## Task instructions
From the listing below, retype exactly the line holding "p with request", the line holding "if s.pwr.life = .ready then s.powerRequest", and the lines between them; skip everything else.

## Exercise inputs
###

-- ==== Sys2Proof/Machine/Power.lean ====
section
/-! DEFINITION. Start-up, resets, clocks and power (R405 to R424, R440 to R455): REQUEST_RUN, REQUEST_SLEEP, REQUEST_DEEP,
POWER_STATE_CHANGE_DONE, WARM_RESET, FULL_RESET, CLK_FCOUNT_CTRL, FCOUNT_GATE_END, POWER_ON, POWER_FAIL_WARNING, INPUT_VOLTAGE,
POWER_STAGE_STOP, CLOCK_LOST, CLOCK_RETURNED, RECOVERED_IN_PLACE, WATCHDOG, DIE_TEMPERATURE_SAMPLE, WITNESS_CAPTURED. -/

namespace Sys2Proof.Machine

/-- The record of a register write through the steward endpoint or the management interface (R437). -/
def State.logWrite (s : State) (src : Src) (addr v : Nat) : State :=
  s.record 2 0 ((pageCtx (inForceAddr addr)).getD 0xFFFF) 0 (sourceBody src addr v)

/-! ### Power states (R418 to R420) -/

/-- Change the power fields. -/
def State.modPwr (s : State) (f : Power → Power) : State := { s with pwr := f s.pwr }

/-- The conditions of R419 for SLEEP (1) or DEEP (2). -/
def State.mayLower (s : State) (st : Nat) : Bool :=
  s.enabledCtxs.all fun c =>
    let x := s.ctx c
    let stopped := x.step == .stopped && !x.loading
    (stopped || x.window.isEmpty) && x.launch.isNone && (st != 2 || (stopped && x.ring != .orphaned))

/-- A request of PWR_STATE (R419, R420): held during a transition; DEEP to SLEEP goes through RUN; 3 is ignored. -/
def State.powerRequest (s : State) (r : Nat) : State :=
  if r ≥ 3 then s
  else
    let s := s.modPwr fun p => { p with request := r }
    if s.pwr.transition.isSome then s.modPwr fun p => { p with heldReq := some r }
    else if r = s.pwr.current then s
    else if r = 0 then s.modPwr fun p => { p with transition := some 0 }
    else if r = 1 ∧ s.pwr.current = 2 then s.modPwr fun p => { p with transition := some 0, heldReq := some 1 }
    else if s.mayLower r then s.modPwr fun p => { p with transition := some r }
    else s.raise 0x0809 r

/-- A write of PWR_STATE. -/
def State.writePwrState (s : State) (src : Src) (v : Nat) : State :=
  let s := s.logWrite src (blockAddr 7 0) v
  if s.pwr.life = .ready then s.powerRequest (v % 4) else s

def execRequestRun (src : Src) (s : State) : Result := .next (if s.takesWrite src then s.writePwrState src 0 else s)
def execRequestSleep (src : Src) (s : State) : Result := .next (if s.takesWrite src then s.writePwrState src 1 else s)
def execRequestDeep (src : Src) (s : State) : Result := .next (if s.takesWrite src then s.writePwrState src 2 else s)

/-- Kilns and shelves cleared (R405, R416, R418); their starve counts stay. -/
def State.clearKilns (s : State) : State :=
  { s with kilns := s.kilns.map fun (k : Nat × Kiln) => (k.1, { starve := k.2.starve }), mem := s.mem.filter fun x => !isShelf x.1 }

/-- The enabled ports. -/
def State.enabledPorts (s : State) : List Nat := (List.range 8).filter fun p => (s.port p).st != .disabled

/-- Every enabled port off at once: electrical idle. -/
def State.portsOff (s : State) : State :=
  let ps := s.enabledPorts
  if ps = [] then s else ps.foldl (fun s p => s.emit (.lanes p 0)) (s.dropLinks ps .down)

/-- Every enabled port trains (R307). -/
def State.retrainPorts (s : State) : State :=
  (List.range 8).foldl (fun s p => if (s.port p).st = .disabled then s else s.startTraining p) s

/-- Both stacks in self-refresh (R178). -/
def State.stacksRest (s : State) : State :=
  (s.modStack 0 fun x => { x with selfRefresh := true }).modStack 1 fun x => { x with selfRefresh := true }

/-- Both stacks out of self-refresh and recalibrated, but for one that is tripped (R416, R420, R182). -/
def State.stacksWake (s : State) : State :=
  (s.modStack 0 fun x => { x with selfRefresh := x.tripped }).modStack 1 fun x => { x with selfRefresh := x.tripped }

/-- The wheel clock stops or runs again (R418): the starve cycles up to a stop are counted, and none of the time without it (R86). -/
def State.gateWheels (s : State) (runs : Bool) : State :=
  if runs then { s with kilns := s.kilns.map fun (k : Nat × Kiln) => (k.1, { k.2 with counted := s.datum }) }
  else (s.kilns.map (·.1)).foldl State.countStarve s

/-- POWER_STATE_CHANGE_DONE (R418, R420): event 0x0808, then the request held during the transition. -/
def State.powerDone (s : State) (st : Nat) : State :=
  let old := s.pwr.current
  let s := if old = 0 then s.gateWheels false else s
  let s := s.modPwr fun p => { p with current := st, transition := none }
  let s := if st = 0 then s.gateWheels true else s
  let s :=
    if st = 2 then
      let t := (s.clearKilns.portsOff).stacksRest
      { t with host := { t.host with up1 := false } }
    else if old = 2 then s.stacksWake
    else s
  let s := s.raise 0x0808 st
  let s := if old = 2 ∧ st = 0 then s.retrainPorts else s
  match s.pwr.heldReq with
  | some r => (s.modPwr fun p => { p with heldReq := none }).powerRequest r
  | none => s

def execPowerStateChangeDone (s : State) : Result :=
  .next <| match s.pwr.transition with
    | some st => if s.pwr.life = .ready then s.powerDone st else s
    | none => s

/-! ### The boot chain (R447 to R455) -/

/-- Firmware slot n. -/
def State.fwSlot (s : State) (n : Nat) : FwSlot := if n = 0 then s.trust.fwA else s.trust.fwB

###

## Task result
    let s := s.modPwr fun p => { p with request := r }
    if s.pwr.transition.isSome then s.modPwr fun p => { p with heldReq := some r }
    else if r = s.pwr.current then s
    else if r = 0 then s.modPwr fun p => { p with transition := some 0 }
    else if r = 1 ∧ s.pwr.current = 2 then s.modPwr fun p => { p with transition := some 0, heldReq := some 1 }
    else if s.mayLower r then s.modPwr fun p => { p with transition := some r }
    else s.raise 0x0809 r

/-- A write of PWR_STATE. -/
def State.writePwrState (s : State) (src : Src) (v : Nat) : State :=
  let s := s.logWrite src (blockAddr 7 0) v
  if s.pwr.life = .ready then s.powerRequest (v % 4) else s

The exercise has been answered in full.